Даже после всех этих лет сообразительность Джулии часто заставала меня врасплох.
— Иногда я просто не знаю, что с тобой делать.
Она поджала губы.
— Поцеловать меня?
Я так и сделал, а потом отстранился.
— Может, мы скажем Симоне и Даниэле завтра?
Джулия колебалась.
— Уверена, они будут счастливы.
Они приняли Джулию как свою мать. Даниэле почти никогда не упоминал о Гайе, а Симона вообще ничего о ней не помнила. Беспокойство промелькнуло на лице Джулии, и я понял, что она не беспокоилась о том, что наши дети не примут ребенка — до моих необдуманных слов.
— Ты колеблешься не поэтому.
— Нет, я просто подумала, что нам следует подождать еще несколько недель. Не хочу, чтобы что-то случилось, — она внимательно посмотрела мне в глаза. — Они ведь будут счастливы, правда?

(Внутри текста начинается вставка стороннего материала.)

-- ==== Sys2Proof/Certificates/Slice0/Obligations.lean ====
section
/-! DEFINITION. The statements for the provers. -/

open Sys2Proof Sys2Proof.Machine

/-! ## Class V -/

/-- R91 to R94, R113: the moves, integer arithmetic, the 64-bit address forms, the bitwise operations, shifts and rotates, and every K form complete in every state in which their checks pass, with the exact result saturated or wrapped and extended by TY, a shift count at or past the width included; every other register, predicate, flag and byte is as before. -/
def Obligations.IntegerResults : Prop :=
  ∀ (s : State) (i : Instr) (r : Iss) (d : Dst) (n : Nat) (f : Nat → DWord), begin_ s i = .ok r →
    intTable r i = some (d, n, f) ∨ bitTable r i = some (d, n, f) ∨ kTable r i = some (d, n, f) → RegResult s i r d n f

/-- R101 to R106, R113: every floating instruction completes in every state in which its checks pass. The sums, products, fused products and conversions write the exact number rounded once by RND, with subnormals kept, the zero signs, canonical NaNs, overflow, SAT and SATF of the rules; `fmin` and `fmax` one of their sources; `frnd` and `cvti` an integer; `fsqrt` the correctly rounded root; the other special functions the exact results Table 5-8 lists. The error bounds of that table for other sources are no part of this. The model's readings it rests on: log entry 9. -/
def Obligations.FloatResults : Prop :=
  ∀ (s : State) (i : Instr) (r : Iss) (d : Dst) (n : Nat) (P : Nat → DWord → Prop),
    begin_ s i = .ok r → floatTable r i = some (d, n, P) →
    ∃ f, (∀ L, L < 32 → P L (f L)) ∧ RegResult s i r d n f

/-- R98, R99, R100, R110: the compares, predicate logic, `pmov` to a predicate and the three votes complete, writing in the active lanes of their predicate what the table says; p7 and NOWB discard the write. -/
def Obligations.PredicateResults : Prop :=
  ∀ (s : State) (i : Instr) (r : Iss) (d : PDst) (f : Nat → Prop),
    begin_ s i = .ok r → predTable r i = some (d, f) → ∃ m, IsMask m f ∧ PredResult s i r d m

/-- R108, R110, R111, R112: an instruction that reduces lanes writes its scalar under PRED = always whatever em holds, and under any other guard only when a lane is active. -/
def Obligations.ReducingResults : Prop :=
  ∀ (s : State) (i : Instr) (r : Iss) (d : Dst) (n : Nat) (u : DWord),
    begin_ s i = .ok r → redTable r i = some (d, n, u) → RedResult s i r d n u

/-- R94, R95, R96, R109, R111: `popc`, `clz`, `lop3`, `bfx`, `bfi`, `shfx` and `ired` to a vector complete with values that have the bits the rules give; a `lop3` whose table value has any of bits 31:8 set raises E_ILL_OPERAND at its word instead, in the lanes of em. -/
def Obligations.FieldResults : Prop :=
  (∀ (s : State) (i : Instr) (r : Iss) (d : Dst) (n : Nat) (P : Nat → DWord → Prop),
    begin_ s i = .ok r → fieldTable r i = some (d, n, P) →
    (∀ g d a b t, i = .lop3 g d a b t → (r.x0 t).toNat < 256) →
    ∃ f, (∀ L, L < 32 → P L (f L)) ∧ RegResult s i r d n f) ∧
  ∀ (s : State) (g : Guard) (d : Dst) (a b t : Src) (r : Iss),
    begin_ s (.lop3 g d a b t) = .ok r → 256 ≤ (r.x0 t).toNat →
    exec (.lop3 g d a b t) s = .next (trapCur s 0x03 none none)

/-- R64, R91: `movs` writes the special value its selector names; WHEELS of a query domain waits in place until the count is fixed. -/
def Obligations.SpecialValues : Prop :=
  ∀ (s : State) (g : Guard) (d : Dst) (w : Special) (r : Iss), begin_ s (.movs g d w) = .ok r →
    if w = .wheels ∧ wheelsOpen s r.t = true then exec (.movs g d w) s = .next (waited s r)
    else RegResult s (.movs g d w) r d (specialRegs w) fun L => special s r.t L w

/-- R109, R110, R111: `shfl` reads the lane its mode names in the ring of 32, active or not; `iscan` combines the active lanes below; `wrlane` writes lane i mod 32 of its destination, when that lane is active, and no other lane. The model's readings it rests on: log entry 10. -/
def Obligations.LaneResults : Prop :=
  (∀ (s : State) (i : Instr) (r : Iss) (d : Dst) (n : Nat) (f : Nat → DWord),
    begin_ s i = .ok r → laneTable r i = some (d, n, f) → RegResult s i r d n f) ∧
  ∀ (s : State) (g : Guard) (w : Bool) (d : Dst) (x i : Src) (r : Iss), begin_ s (.wrlane g w d x i) = .ok r →
    ∃ t, exec (.wrlane g w d x i) s = .next (s.upd (.train r.id (some t))) ∧ t.p = r.t.p ∧ OnlyRegs r t ∧
      (∀ k, t.sreg k = r.freed.sreg k) ∧
      ∀ k L, L < 32 → (t.vreg k).at L =
        if d.nowb = false ∧ d.idx.toNat ≤ k ∧ k < d.idx.toNat + laneRegs w ∧ L = (r.x0 i).toNat % 32 ∧ r.act.getLsbD L
        then (laneVal r w x L).extractLsb' (32 * (k - d.idx.toNat)) 32 else (r.freed.vreg k).at L

/-- R61, R112: `emwr`, `emand` and `emor` act whatever em holds; what is stored is ANDed with LIVE, and inside a bracket with the open lanes; registers and predicates are as before. -/
def Obligations.EmWrites : Prop :=
  ∀ (s : State) (i : Instr) (m : Src) (r : Iss) (f : Mask → Mask → Mask),
    (i = .emwr m ∧ f = fun _ x => x) ∨ (i = .emand m ∧ f = fun e x => e &&& x) ∨ (i = .emor m ∧ f = fun e x => e ||| x) →
    begin_ s i = .ok r →
    ∃ t, exec i s = .next (s.upd (.train r.id (some t))) ∧ t.em = f r.t.em (r.x0 m) ∧
      t.norm.em = (if r.t.inTx then f r.t.em (r.x0 m) &&& r.t.live &&& r.t.tx.opened else f r.t.em (r.x0 m) &&& r.t.live) ∧
      t.p = r.t.p ∧ t.s = r.freed.s ∧ t.v = r.freed.v ∧ GoesOn r (· = none) t ∧ OnlyRegs r { t with em := r.t.em }

/-- R107: `cvtn` raises E_FMT in the active lanes with the descriptor as value when the slot is not legal, even with no lane active; else it completes: `.pk` replaces one element of b, `.up` gives the value of one element of a, and no element index traps. -/
def Obligations.CvtnResults : Prop :=
  ∀ (s : State) (g : Guard) (slot : BitVec 3) (d : Dst) (op : CvtnOp) (r : Iss), begin_ s (.cvtn g slot d op) = .ok r →
    match slotFields (slotWord s r.t slot) with
    | none => exec (.cvtn g slot d op) s = .next (trapCur s 0x0D (some r.act) (some ((slotWord s r.t slot).setWidth 64)))
    | some f => ∃ v, RegResult s (.cvtn g slot d op) r d 1 v ∧ ∀ L, L < 32 →
        match op with
        | .pk a b c => ∀ j, j < 64 → (v L).getLsbD j = (decide (j < 32) &&
            if f.elem.bits * ((r.x c L).toNat % f.elem.perWord) ≤ j ∧ j < f.elem.bits * ((r.x c L).toNat % f.elem.perWord + 1)
            then (f.elem.encode f.rnd f.sat16 (v32 (r.x a L))).testBit (j - f.elem.bits * ((r.x c L).toNat % f.elem.perWord))
            else (r.x b L).getLsbD j)
        | .up a c => v L = (r32 .rne (f.elem.value ((r.x a L).toNat / 2 ^ (f.elem.bits * ((r.x c L).toNat % f.elem.perWord)) %
            2 ^ f.elem.bits))).setWidth 64

/-! ## Class C and traps -/

/-- R80, R81, R82, R83: a branch whose condition holds and which is taken ends the clause at its target; otherwise the train goes on; em, registers and predicates are unchanged. `call` writes the address of the next header to its link pair and branches; `ret` and `jmpi` jump to their pair, and raise E_MISALIGN in the lanes of em with the address as value when it is no multiple of 8; without the condition the train goes on with its registers unchanged. `loop` counts its register down modulo 2^32 and branches while the new count is not zero. -/
def Obligations.ControlTransfers : Prop :=
  (∀ (s : State) (i : Instr) (r : Iss) (rel : BitVec 32) (P : Prop), begin_ s i = .ok r → branchTable r i = some (rel, P) →
     ∃ x, exec i s = .next (s.upd (.train r.id (some x))) ∧ KeepsRegs r x ∧
       (Holds r ∧ P → EndsAt r (targetOf r rel) false x) ∧ (¬(Holds r ∧ P) → GoesOn r (· = none) x)) ∧
  (∀ (s : State) (g : Guard) (n : BitVec 6) (rel : BitVec 32) (r : Iss),
     (begin_ s (.call g n rel) = .ok r →
       ∃ x, exec (.call g n rel) s = .next (s.upd (.train r.id (some x))) ∧ x.v = r.freed.v ∧ x.p = r.t.p ∧ OnlyRegs r x ∧
         (Holds r → EndsAt r (targetOf r rel) false x ∧ x.pair n.toNat = headerAfter r ∧
           ∀ k, k ≠ n.toNat → k ≠ n.toNat + 1 → x.sreg k = r.freed.sreg k) ∧
         (¬Holds r → GoesOn r (· = none) x ∧ x.s = r.freed.s)) ∧
     ∀ i, i = .ret g n ∨ i = .jmpi g n → begin_ s i = .ok r →
       if Holds r ∧ r.t.pair n.toNat &&& 7 ≠ 0 then exec i s = .next (trapCur s 0x04 none (some (r.t.pair n.toNat)))
       else ∃ x, exec i s = .next (s.upd (.train r.id (some x))) ∧ KeepsRegs r x ∧
         (Holds r → EndsAt r (r.t.pair n.toNat) false x) ∧ (¬Holds r → GoesOn r (· = none) x)) ∧
  (∀ (s : State) (g : Guard) (n : BitVec 6) (rel : BitVec 32) (r : Iss), begin_ s (.loop g n rel) = .ok r →
     ∃ x, exec (.loop g n rel) s = .next (s.upd (.train r.id (some x))) ∧ x.v = r.freed.v ∧ x.p = r.t.p ∧ OnlyRegs r x ∧
       (Holds r → x.sreg n.toNat = r.t.sreg n.toNat - 1) ∧ (¬Holds r → x.s = r.freed.s) ∧
       (∀ k, k ≠ n.toNat → x.sreg k = r.freed.sreg k) ∧
       (Holds r ∧ r.t.sreg n.toNat ≠ 1 → EndsAt r (targetOf r rel) false x) ∧
       (¬(Holds r ∧ r.t.sreg n.toNat ≠ 1) → GoesOn r (· = none) x))

/-- R84, R86: outside a bracket `exit` clears its active lanes in LIVE and em and ends the clause, the train begins to end when no lane is left and leaves trap mode with that; inside a bracket it raises E_TX_MISUSE; `yield` ends the clause and offers the port; `nop` only goes on. The model's readings it rests on: log entry 24. -/
def Obligations.ExitYieldNop : Prop :=
  ∀ (s : State) (g : Guard) (r : Iss),
    (begin_ s (.exit g) = .ok r →
      if r.t.inTx then exec (.exit g) s = .next (trapCur s 0x0B none none)
      else ∃ x, exec (.exit g) s = .next (s.upd (.train r.id (some x))) ∧ x.s = r.freed.s ∧ x.v = r.freed.v ∧ x.p = r.t.p ∧
        (Holds r → EndsAt r (headerAfter r) false x ∧ x.live = r.t.live &&& ~~~r.act ∧ x.em = r.t.em &&& ~~~r.act ∧
          (x.live = 0 ↔ x.ending = true) ∧ (x.trap.tm = true ↔ r.t.trap.tm = true ∧ x.live ≠ 0)) ∧
        (¬Holds r → GoesOn r (· = none) x ∧ OnlyRegs r x)) ∧
    (begin_ s (.yield g) = .ok r → ∃ x, exec (.yield g) s = .next (s.upd (.train r.id (some x))) ∧ KeepsRegs r x ∧
      (Holds r → EndsAt r (headerAfter r) true x) ∧ (¬Holds r → GoesOn r (· = none) x)) ∧
    (begin_ s (.nop g) = .ok r → ∃ x, exec (.nop g) s = .next (s.upd (.train r.id (some x))) ∧ KeepsRegs r x ∧
      GoesOn r (· = none) x)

— Конечно. Тогда у них появится кто-то ещё, кого можно будет мучить.
Эти двое иногда были похожи на кошек и собак, особенно теперь, когда они стали старше, а Даниэле старался казаться крутым.
Мы подождали еще шесть недель, прежде чем однажды вечером за обеденным столом объявили им о своей беременности.
Какое-то мгновение они оба смотрели широко раскрытыми глазами. А потом начали веселиться. Они не знали, что такое ребенок: обязанности няни и смены подгузников.
Джулия с облегчением рассмеялась.
Симона вскочила со стула и бросилась к Джулии, обхватив ее руками.
— Осторожно, — сказал я. — У твоей мамы в животе ребенок.
Симона широко раскрытыми глазами кивнула и уставилась на все еще плоский живот Джулии.
— А он меня слышит?
— Да.
Она наклонилась ко мне.
— Пожалуйста, будь маленькой сестренкой. Мальчики меня раздражают.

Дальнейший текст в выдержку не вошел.